(Dataset entries)
/-- R378, R380 to R387, R397: TLS connections take the role of their operator slot, and a Redfish action below its role is
answered 403; a good image is staged PENDING and any other 400; ACTIVATE resets into the PENDING image as a trial, CONFIRM in
time makes it ACTIVE, COMMIT raises the fused security version, and an unconfirmed trial resets; firmware commands, BIST and
repair from the in-band path store nothing and are recorded as clamps. The life-cycle state moves only along Table 17.8. BIST
runs on an idle device in the states that permit it, closes debug, and ends with its failures kept for reading and every
stored byte gone; a repair takes its stack out of service until it is done. -/
def Obligations.FirmwareLifeCycleAndRepair : Prop :=
  (∀ (d : BitVec 384) (s : State),
    let slot := s.lmc.slots.find? fun e => e.2.enabled && e.2.digest = d
    (s.mgmtPort = false ∨ s.freeTls = none ∨ slot = none → exec (.tlsConnect d) s = .next s) ∧
    (∀ n k o, s.mgmtPort = true → s.freeTls = some n → slot = some (k, o) →
      mget s.lmc.tls n = none ∧
      exec (.tlsConnect d) s = .next { s with lmc := { s.lmc with tls := mset s.lmc.tls n o.role } })) ∧
  (∀ (conn off slot role : Nat) (w : Word64) (d : BitVec 384) (en tok : Bool), ∀ row ∈ ([(.redfishRawRegister conn off none, 1),
      (.redfishRawRegister conn off (some w), 2), (.redfishReset conn, 1), (.operatorSlotChange conn slot d role en, 2),
      (.deploy conn, 2), (.hold conn, 2), (.serviceHoldRelease conn, 2), (.scrap (some conn) tok, 2)] : List (Instr × Nat)),
    ∀ s : State, s.settled →
      (s.mgmtPort = false ∨ mget s.lmc.tls conn = none → exec row.1 s = .next s) ∧
      (∀ r, s.mgmtPort = true → mget s.lmc.tls conn = some r → r < row.2 →
        exec row.1 s = .next (s.emit (.redfish 403 0)))) ∧
  (∀ (conn off slot role : Nat) (w : Word64) (d : BitVec 384) (en tok : Bool) (s : State) (r : Nat), s.mgmtPort = true →
    mget s.lmc.tls conn = some r →
    (1 ≤ r → offsetOk off = true → exec (.redfishRawRegister conn off none) s =
      .next (((s.regRead off).2.emit (.redfish 200 (s.regRead off).1)).runReady)) ∧
    (1 ≤ r → offsetOk off = true → findReg off = none → s.settled →
      exec (.redfishRawRegister conn off none) s = .next (s.emit (.redfish 200 0))) ∧
    (2 ≤ r → offsetOk off = true → exec (.redfishRawRegister conn off (some w)) s =
      .next (((s.regWrite (.core 0) off w true).emit (.redfish 200 0)).runReady)) ∧
    (1 ≤ r → s.paired = false → ∃ t : State, exec (.redfishReset conn) s = .next t ∧
      State.restarts (s.emit (.redfish 202 0)) t 2) ∧
    (2 ≤ r → exec (.operatorSlotChange conn slot d role en) s = .next (if slot < 8 ∧ role < 3 then
      { s with lmc := { s.lmc with slots := mset s.lmc.slots slot ⟨d, role, en⟩ } }.emit (.redfish 200 0)
      else s.emit (.redfish 400 0))) ∧
    (2 ≤ r → s.lc = 2 → ∃ t : State, exec (.deploy conn) s = .next t ∧ t.lc = 3 ∧ t.lmc.idsFixed = true ∧
      t.out = s.out ++ [.redfish 200 0]) ∧
    (2 ≤ r → s.lc ≠ 2 → exec (.deploy conn) s = .next (s.emit (.redfish 409 0))) ∧
    (2 ≤ r → s.lc = 3 → s.setHeld = false → ∃ t : State, exec (.hold conn) s = .next t ∧ t.lc = 4 ∧
      t.out = s.out ++ [.redfish 200 0]) ∧
    (2 ≤ r → s.lc ≠ 3 ∨ s.setHeld = true → exec (.hold conn) s = .next (s.emit (.redfish 409 0))) ∧
    (2 ≤ r → s.lc = 4 → ∃ t : State, exec (.serviceHoldRelease conn) s = .next t ∧ t.lc = 3 ∧
      t.out = s.out ++ [.redfish 200 0]) ∧
    (2 ≤ r → s.lc ≠ 4 → exec (.serviceHoldRelease conn) s = .next (s.emit (.redfish 409 0))) ∧
    (2 ≤ r → s.lc ≠ 6 → ∃ t : State, exec (.scrap (some conn) tok) s = .next t ∧ t.lc = 6 ∧ t.lmc.keyDead = true ∧
      t.out = s.out ++ [.redfish 200 0]) ∧
    (2 ≤ r → s.lc = 6 → exec (.scrap (some conn) tok) s = .next (s.emit (.redfish 409 0)))) ∧
  (∀ s : State, ∀ row ∈ ([(fun b => .provision b, s.lc = 1), (fun b => .rma b, s.lc = 3 ∨ s.lc = 4),
      (fun b => .scrap none b, s.lc = 5)] : List ((Bool → Instr) × Prop)),
    (s.mgmtPort = false → ∀ b, exec (row.1 b) s = .next s) ∧
    (s.mgmtPort = true → exec (row.1 false) s = .next (s.emit (.redfish 403 0))) ∧
    (s.mgmtPort = true → ¬row.2 → exec (row.1 true) s = .next (s.emit (.redfish 409 0))) ∧
    (s.mgmtPort = true → row.2 → ∃ t : State, exec (row.1 true) s = .next t ∧ t.out = s.out ++ [.redfish 200 0] ∧
      t.lc = (if s.lc = 1 then 2 else if s.lc = 5 then 6 else 5) ∧ (s.lc = 5 → t.lmc.keyDead = true) ∧
      (s.lc = 3 ∨ s.lc = 4 → t.lmc.slots = [] ∧ t.sec.consents = [] ∧ ∀ n, n < 64 → (t.tenant n).st = 0))) ∧
  (∀ s : State,
    (s.lc ≠ 0 → exec .manufacturePersonalisation s = .next s) ∧
    (s.lc = 0 → ∃ t : State, exec .manufacturePersonalisation s = .next t ∧ t.lc = 1 ∧ t.lmc.keyMade = true ∧
      t.ecc = s.ecc)) ∧
  (∀ (x : ImageArg) (s : State),
    let good := x.magicOk = true ∧ ImageArg.fits x = true ∧ x.keyOk = true ∧ x.sigOk = true ∧
      s.fld R.LMC_FW_FUSE_SVN ≤ x.svn % 256 ∧ x.crc64 = crc64 x.body ∧ x.hashOk = true
    let n := 1 - s.fld R.LMC_FW_ACTIVE
    let busy := s.lmc.trialAt.isSome = true ∨ s.slotSt 0 = slotPending ∨ s.slotSt 1 = slotPending
    (s.mgmtPort = false → exec (.imageStage x) s = .next s) ∧
    (s.mgmtPort = true → busy → exec (.imageStage x) s = .next (s.emit (.redfish 409 0))) ∧
    (s.mgmtPort = true → ¬busy → good → ∃ t : State, exec (.imageStage x) s = .next t ∧ t.slotSt n = slotPending ∧
      mget t.lmc.images n = some (imageOf x) ∧ mget t.lmc.images (1 - n) = mget s.lmc.images (1 - n) ∧
      (t.word 0x3020).getLsbD 9 = true ∧ t.out = s.out ++ [.redfish 200 0]) ∧
    (s.mgmtPort = true → ¬busy → ¬good → ∃ t : State, exec (.imageStage x) s = .next t ∧ t.slotSt n = slotInvalid ∧
      mget t.lmc.images n = none ∧ t.out = s.out ++ [.redfish 400 0]) ∧
    (s.powered = false ∨ s.lmc.inRecovery = false → exec (.recoveryImage x) s = .next s) ∧
    (s.powered = true → s.lmc.inRecovery = true → good → ∃ t : State, exec (.recoveryImage x) s = .next t ∧
      State.restarts s t 3 ∧ t.fld R.LMC_FW_BOOT_RESULT = 3 ∧ (s.lmc.trialAt = none → t.lmc.inRecovery = false)) ∧
    (s.powered = true → s.lmc.inRecovery = true → x.magicOk = false → exec (.recoveryImage x) s = .next s)) ∧
  (∀ (w : Word64) (adm : Bool) (s : State),
    let fw := fun (op : Nat) => BitVec.ofNat 64 (w.toNat / 8 % 2 ^ 60 * 8 + op + 2 ^ 63)
    (∀ row ∈ ([(.fwNop .inband w, R.LMC_FW_CMD_OP, fw 0), (.activate .inband w, R.LMC_FW_CMD_OP, fw 1),
        (.confirm .inband w, R.LMC_FW_CMD_OP, fw 2), (.commit .inband w adm, R.LMC_FW_CMD_OP, fw 3),
        (.bist .inband w adm, R.BST_CTRL_GO, w ||| BitVec.ofNat 64 (2 ^ 63)),
        (.ppr .inband w adm, R.BST_PPR_GO, w ||| BitVec.ofNat 64 (2 ^ 63))] : List (Instr × Fd × Word64)),
      exec row.1 s = .next (recordClamp s (row.2.1.off / 0x1000) (fieldNo row.2.1) kLocked 4 row.2.2 (s.word row.2.1.off))) ∧
    ∀ n : Nat,
      let v := fun (op : Nat) => s.storeReg (.core n) 0x3138 (fw op)
      exec (.fwNop (.core n) w) s = .next (v 0) ∧
      ((v 1).fld R.LMC_FW_CMD_OP = 1 → (v 1).slotSt 0 ≠ slotPending → (v 1).slotSt 1 ≠ slotPending →
        exec (.activate (.core n) w) s = .next (v 1)) ∧
      (∀ k m, (v 1).fld R.LMC_FW_CMD_OP = 1 → k < 2 → (v 1).slotSt k = slotPending → (v 1).slotSt (1 - k) ≠ slotPending →
        mget (v 1).lmc.images k = some m → (v 1).lmc.trialAt = none → (v 1).paired = false →
        ∃ t : State, exec (.activate (.core n) w) s = .next t ∧ State.restarts (v 1) t 3 ∧ t.fld R.LMC_FW_ACTIVE = k ∧
          t.slotSt k = slotTrial ∧ t.lmc.trialAt = some (v 1).now ∧ t.lmc.entry = m.entry) ∧
      ((v 2).fld R.LMC_FW_CMD_OP = 2 → (v 2).lmc.trialAt = none → exec (.confirm (.core n) w) s = .next (v 2)) ∧
      (∀ t0, (v 2).fld R.LMC_FW_CMD_OP = 2 → (v 2).lmc.trialAt = some t0 →
        let due := t0 + (v 2).fld R.LMC_FW_CFG_TRIAL_S * 500000000
        (due < (v 2).now → exec (.confirm (.core n) w) s = .next (v 2)) ∧
        ((v 2).now ≤ due → (v 2).lmc.former < 2 → ∃ t : State, exec (.confirm (.core n) w) s = .next t ∧
          t.lmc.trialAt = none ∧ t.slotSt (t.fld R.LMC_FW_ACTIVE) = slotActive ∧
          t = { v 2 with lmc := t.lmc, regs := t.regs })) ∧
      ((v 3).fld R.LMC_FW_CMD_OP = 3 → adm = false ∨ (v 3).slotSt ((v 3).fld R.LMC_FW_ACTIVE) ≠ slotActive →
        exec (.commit (.core n) w adm) s = .next (v 3)) ∧
      ((v 3).fld R.LMC_FW_CMD_OP = 3 → adm = true → (v 3).slotSt ((v 3).fld R.LMC_FW_ACTIVE) = slotActive →
        let f := max ((v 3).fld R.LMC_FW_FUSE_SVN) ((v 3).fld R.LMC_FW_SVN)
        ∃ t : State, exec (.commit (.core n) w adm) s = .next t ∧ t.fld R.LMC_FW_FUSE_SVN = f ∧
          (∀ k m, k < 2 → mget (v 3).lmc.images k = some m → m.svn < f → t.slotSt k = slotInvalid ∧ mget t.lmc.images k = none) ∧
          (∀ k m, k < 2 → mget (v 3).lmc.images k = some m → f ≤ m.svn → t.slotSt k = (v 3).slotSt k ∧
            mget t.lmc.images k = some m))) ∧
  (∀ s : State,
    (s.lmc.trialAt = none → exec .trialTimeout s = .next s) ∧
    (∀ t0, s.lmc.trialAt = some t0 → ∃ t : State, exec .trialTimeout s = .next t ∧
      State.restarts { s with now := max s.now (t0 + s.fld R.LMC_FW_CFG_TRIAL_S * 500000000) } t 3 ∧
      (s.lmc.activating = false → t.lmc.trialAt = none))) ∧
  (∀ (n : Nat) (w : Word64) (adm : Bool) (s : State),
    let v := s.storeReg (.core n) 0xA100 (w ||| BitVec.ofNat 64 (2 ^ 63))
    let may := v.lc = lcManufacture ∨ v.lc = lcRma ∨ (v.lc = lcHold ∧ adm = true)
    (v.fld R.BST_STATUS_STATE = 1 → exec (.bist (.core n) w adm) s = .next v) ∧
    (v.fld R.BST_STATUS_STATE ≠ 1 → ¬(may ∧ v.bistIdle = true) →
      exec (.bist (.core n) w adm) s = .next (v.setFld R.BST_STATUS_RESULT 3)) ∧
    (v.fld R.BST_STATUS_STATE ≠ 1 → may → v.bistIdle = true → ∃ t : State, exec (.bist (.core n) w adm) s = .next t ∧
      t.fld R.BST_STATUS_STATE = 1 ∧ t.lmc.fails = [] ∧ t.sec.debug = 0 ∧ t.ecc = v.ecc ∧
      (v.fld R.BST_CTRL_SRAM = 1 → t.acc.lines = [] ∧ t.seq.plans = [] ∧ t.seq.slab = [] ∧ t.seq.fronds = []))) ∧
  (∀ (fails : List Word64) (more : Nat) (s : State),
    (s.fld R.BST_STATUS_STATE ≠ 1 → exec (.bistDone fails more) s = .next s) ∧
    (s.fld R.BST_STATUS_STATE = 1 → ∃ t : State, exec (.bistDone fails more) s = .next t ∧ t.fld R.BST_STATUS_STATE = 0 ∧
      t.fld R.BST_STATUS_RESULT = (if fails.length + more = 0 then 1 else 2) ∧
      t.fld R.BST_STATUS_FAILS = min (fails.length + more) 0xFFFFFFFF ∧ t.ecc.mem = [] ∧ t.ecc.units = [] ∧ t.ecc.words = [] ∧
      t.lmc.fails = (fails.take 4096).map (fun w => w ||| BitVec.ofNat 64 (2 ^ 63)) ∧ (t.word 0xA020).getLsbD 8 = true)) ∧
  (∀ (n : Nat) (s : State),
    (s.lmc.fails = [] → exec (.bstFailRead (.core n)) s = .next (s.emit (.busRead (.core n) 0xA110 0))) ∧
    (∀ w l, s.lmc.fails = w :: l → exec (.bstFailRead (.core n)) s = .next { s with
      lmc := { s.lmc with fails := l }, out := s.out ++ [.busRead (.core n) 0xA110 w] })) ∧
  (∀ (n : Nat) (w : Word64) (adm : Bool) (s : State),
    let v := s.storeReg (.core n) 0xA118 (w ||| BitVec.ofNat 64 (2 ^ 63))
    let may := v.lc = lcHold ∧ adm = true ∧ v.lmc.ppr = none
    (¬may → exec (.ppr (.core n) w adm) s = .next v) ∧
    (may → ∃ t : State, exec (.ppr (.core n) w adm) s = .next t ∧ t.lmc.ppr = some (v.fld R.BST_PPR_PC) ∧
      (v.smc.stackSts.length = 8 → t.stackSt (stackOfPc (v.fld R.BST_PPR_PC)) = 5))) ∧
  (∀ (r : Nat) (s : State),
    (s.lmc.ppr = none → exec (.pprDone r) s = .next s) ∧
    (∀ p, s.lmc.ppr = some p → ∃ t : State, exec (.pprDone r) s = .next t ∧ t.lmc.ppr = none ∧
      t.fld R.BST_PPR_RESULT = (if r = 1 ∨ r = 2 then r else 3) ∧ (t.word 0xA020).getLsbD 9 = true ∧ t.ecc = s.ecc))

:: PROBLEM TO WORK ON ::
Repeat the entries above verbatim, but only from the line that has "(∀ (w : Word64)" down to the line that has "((v 2).fld R.LMC_FW_CMD_OP", inclusive.

:: EXERCISE RESPONSE ::
  (∀ (w : Word64) (adm : Bool) (s : State),
    let fw := fun (op : Nat) => BitVec.ofNat 64 (w.toNat / 8 % 2 ^ 60 * 8 + op + 2 ^ 63)
    (∀ row ∈ ([(.fwNop .inband w, R.LMC_FW_CMD_OP, fw 0), (.activate .inband w, R.LMC_FW_CMD_OP, fw 1),
        (.confirm .inband w, R.LMC_FW_CMD_OP, fw 2), (.commit .inband w adm, R.LMC_FW_CMD_OP, fw 3),
        (.bist .inband w adm, R.BST_CTRL_GO, w ||| BitVec.ofNat 64 (2 ^ 63)),
        (.ppr .inband w adm, R.BST_PPR_GO, w ||| BitVec.ofNat 64 (2 ^ 63))] : List (Instr × Fd × Word64)),
      exec row.1 s = .next (recordClamp s (row.2.1.off / 0x1000) (fieldNo row.2.1) kLocked 4 row.2.2 (s.word row.2.1.off))) ∧
    ∀ n : Nat,
      let v := fun (op : Nat) => s.storeReg (.core n) 0x3138 (fw op)
      exec (.fwNop (.core n) w) s = .next (v 0) ∧
      ((v 1).fld R.LMC_FW_CMD_OP = 1 → (v 1).slotSt 0 ≠ slotPending → (v 1).slotSt 1 ≠ slotPending →
        exec (.activate (.core n) w) s = .next (v 1)) ∧
      (∀ k m, (v 1).fld R.LMC_FW_CMD_OP = 1 → k < 2 → (v 1).slotSt k = slotPending → (v 1).slotSt (1 - k) ≠ slotPending →
        mget (v 1).lmc.images k = some m → (v 1).lmc.trialAt = none → (v 1).paired = false →
        ∃ t : State, exec (.activate (.core n) w) s = .next t ∧ State.restarts (v 1) t 3 ∧ t.fld R.LMC_FW_ACTIVE = k ∧
          t.slotSt k = slotTrial ∧ t.lmc.trialAt = some (v 1).now ∧ t.lmc.entry = m.entry) ∧
      ((v 2).fld R.LMC_FW_CMD_OP = 2 → (v 2).lmc.trialAt = none → exec (.confirm (.core n) w) s = .next (v 2)) ∧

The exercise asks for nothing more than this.